И он показал мне краешек чего-то розового.

– Да ты нормально покежь!

– Т-с-с! – прошипел осторожный Колька. – Не дай Бог хоть кто-то заметит!

И он опять показал мне краешек чего-то ярко-ярко-розового. Или даже малинового – как его диатезы.

Я вгляделся получше.

Это был ЧИРИК.

Нормальный кирпично-красный чирик с чуть нахмуренным профилем В. И. Ленина.

– Ёпа-а-аный в рот! – выпалил я. – Ну ты, блин, и бо-га-тень-кий Бу-ра-ти-но!!! Откедова?

– Т-с-с, – проартикулировал одними губами Колька, – чирик – это хуйня. Их ТАМ еще много.

– Кого?

– Чи… чи… риков.

– Где?

– На-га-зо-не…

– Да на каком, блин, га-зо-не?

– Да тиха ты!

Вошла Нина Андреевна. Это была пожилая, иссохшая, словно вобла, преподавательница алгебры и геометрии, которую весь наш класс… да что там наш класс! …вся наша 235-ая школа боялась до судорог, до икоты.
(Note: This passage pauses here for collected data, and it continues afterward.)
/-- The grant that a RESERVED record carries: its flow and the admission generation (R28). -/
def FrameStore.grantOf (st : FrameStore) (r : RecordId) : Option Grant :=
  match st.records[r] with
  | none => none
  | some fr =>
    match fr.state with
    | .reserved generation => some { flow := fr.flow, generation := generation }
    | .queued _ => none
    | .inTransmission => none

/-- The grants recorded against the frame in reception, before its reservation or by it (R3, R18, R30). -/
def State.grants (s : State) : List Grant :=
  match s.up.lane with
  | .idle => []
  | .lead _ _ => []
  | .deciding _ _ phase _ => phase.grants
  | .request _ _ _ => []
  | .store _ _ _ records _ => records.filterMap s.store.grantOf
  | .pass _ _ => []
  | .ignore _ => []

/-- The commands a slot of the management queue may still bring: eight at most when a request waits in it (R155, R161). -/
def Slot.commandsLeft : Slot → Nat
  | .free => 0
  | .filling _ => 0
  | .waiting _ => 8

/-- The commands that may still run before another request has been received (R3). -/
def Agent.commandsLeft (a : Agent) : Nat :=
  (match a.state with
    | .idle => 0
    | .executing x => x.commands.length - x.index
    | .restartPending => 0
    | .restarting => 0) +
    ∑ k : SlotId, (a.slots[k]).commandsLeft

/-- A grant is kept: as long as the opening in which it was made lasts, the frame fits; and the openings since the grant with
the commands that may still run are at most 40, so that the generation does not come round to the grant's again (R3, R14). -/
def State.grantKept (s : State) (length : Nat) (g : Grant) : Prop :=
  let x := s.flow g.flow
  (x.generation - g.generation).toNat + s.agent.commandsLeft ≤ 40 ∧
    (x.generation = g.generation → x.state ≠ .disabled → x.fits length = true)

/-- The frame in reception agrees with what is stored of it (R27, R30, R32, R126 to R129). -/
def State.receptionAgrees (s : State) : Prop :=
  match s.up.lane with
  | .idle => True
  | .lead rx bytes => rx.actual = bytes.length ∧ bytes.length < 12
  | .deciding rx bytes phase _ =>
    rx.actual = 12 ∧ 16 ≤ num16At bytes 8 ∧ num16At bytes 8 ≤ 2048 ∧
      ∀ granted label, phase = .reserve granted label → granted ≠ []
  | .request _ _ _ => True
  | .store rx claimed b records _ =>
    ∃ body linked pending, s.store.bodies[b] = some body ∧ body.state = .filling linked pending ∧
      body.length = claimed ∧ (pending = [] ∨ rx.actual ≤ 128 * linked) ∧
      records.Nodup ∧ records.length = body.share ∧
      ∀ r ∈ records, (s.store.records[r]).map FrameRecord.body = some b
  | .pass _ _ => True
  | .ignore _ => True

/-- The store, the flows' queues, the frame in reception and the frame in transmission agree: blocks, bodies and records are each
in one place (R26 to R29, R38), queues hold their records within their limits (R1, R8, R14), RESERVED records and a FILLING body
belong to the frame in reception (R27, R28), and its grants are to different flows and are kept (R3, R14, R18, R57). -/
structure State.FramesAgree (s : State) : Prop where
  lists : s.store.listsAgree
  blocks : s.store.blocksAgree
  bodies : ∀ (b : BodyId) (body : Body), s.store.bodies[b] = some body → s.store.bodyFits body
  shares : s.store.sharesAgree
  queues : s.queuesAgree
  sending : ∀ t, s.down.sending = some t → ∃ fr, s.store.records[t.record] = some fr ∧ fr.state = .inTransmission
  reserved : ∀ r : RecordId, r ∈ s.up.lane.reservedRecords ↔
    ∃ fr generation, s.store.records[r] = some fr ∧ fr.state = .reserved generation
  filling : ∀ (b : BodyId) (body : Body), s.store.bodies[b] = some body →
    (body.state ≠ .stored ↔ s.up.lane.fillingBody = some b)
  reception : s.receptionAgrees
  grantsApart : (s.grants.map Grant.flow ++ s.up.lane.undecided).Nodup
  grantsFew : s.grants.length + s.up.lane.undecided.length ≤ 2
  grantsKept : ∀ g ∈ s.grants, s.grantKept s.up.lane.storedLength g
  requests : ∀ x, s.agent.state = .executing x → x.commands.length ≤ 8
  table : s.tableInRange

end Sys2Proof.Machine
end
Лично на меня этот рефлекторно внушаемый Ниной Андреевной страх действовал крайне нелепо: я напрочь переставал хоть что-нибудь понимать.

Не буду вам врать, что, мол, я – человек с шибко выраженными математическими способностями. Мне их Господь, к сожалению, не дал. Но – худо ли, бедно ли – но всего через год я поступил в одну из лучших в стране физико-математическую школ. И, хотя до тамошних звезд типа Мирлина или Неймана было мне, как до неба, но я там все же учился и программу усваивал.

И дураком не слыл.

На уроках же Нины Андреевны я не понимал НИ ХРЕНА.

Ни ползапятой.

Ни единого звука и буквы.

Более того! С годами наша с ней обоюдная ненависть достигла такого накала, что и сами алгебра с геометрией стали казаться мне какими-то буржуазными лженауками, выдуманными лично Ниной Андреевной с одной-единственной целью – испортить мне жизнь.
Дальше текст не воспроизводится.